Sons de la morue-lingue (Ophiodon elongatus), du sébaste cuivré (Sebastes caurinus) et du sébaste à dos épineux (Sebastes maliger) identifiés pour la première fois.

Jusqu’où peut-on entendre les cris des poissons ?

C’est une question importante qui nous est souvent posée mais à laquelle nous ne pouvons pas toujours répondre. C’est important car savoir jusqu’où nous pouvons détecter les sons des poissons définit le nombre d’hydrophones nécessaires pour surveiller un environnement donné. Comme nous pouvions localiser avec précision les sons des poissons en 3D avec les réseaux audio-vidéo, nous avons pu mesurer le niveau sonore des poissons (c’est-à-dire le niveau de la source) pour estimer à quelle distance de l’hydrophone les sons des poissons peuvent être détectés.

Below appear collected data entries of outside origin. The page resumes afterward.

-- ==== Sys2Proof/Decode.lean ====
section
/-! DEFINITION. Commands spelled by words: the table gives its rows no bits, so no word spells one. -/

namespace Sys2Proof

/-- The command that a word of `nbits` bits spells by the table's bits: no row of spec/opcode_table.json has any. -/
def decodeTableWord (_nbits _w : Nat) : Option Instr := none

end Sys2Proof
end

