-- ==== Sys2Proof/Machine/Events.lean ====
section
/-! DEFINITION. The events of every block: the base of the event registers, the bit and the source number of R432, as the event tables of spec/ give them (R69, R100, R117, R141, R166, R195, R216, R241, R261, R278, R309, R339, R370, R396, R420, R443, R453, R474, R491, R512). -/

namespace Sys2Proof.Machine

Les sons des sébastes à dos épineux peuvent être détectés jusqu’à 33 m dans un environnement relativement calme (Hornby Island) mais seulement jusqu’à 10 m dans un environnement plus bruyant (Mill Bay, à proximité d’une marina). Ces valeurs de portée de détection seront importantes à prendre en compte lors du suivi de cette espèce à l’avenir.

Accessibilité et évolutivité

Maintenant que nous avons montré que ces réseaux peuvent identifier et caractériser les sons des poissons dans la nature, nous devons rendre ces instruments plus facilement accessibles afin qu’ils puissent être construits et déployés à plus grande échelle dans d’autres parties du monde où l’acoustique passive peut aider à surveiller les populations de poissons (par exemple, les écosystèmes des récifs coralliens). Parallèlement à notre article, nous avons fourni des instructions de construction détaillées pour les matrices audio-vidéo ainsi que des scripts de traitement et des cahiers pour effectuer la localisation 3D. Des efforts futurs sont nécessaires pour rendre ces instruments moins chers et plus conviviaux afin que les non-experts (par exemple, les amateurs, les plongeurs, les écoles) puissent les utiliser à l’échelle mondiale pour élargir le catalogue mondial des sons de poissons.

Vous pouvez préparer l’article complet Identification des sons de poissons dans la nature à l’aide d’un ensemble de matrices audio-vidéo portables ici!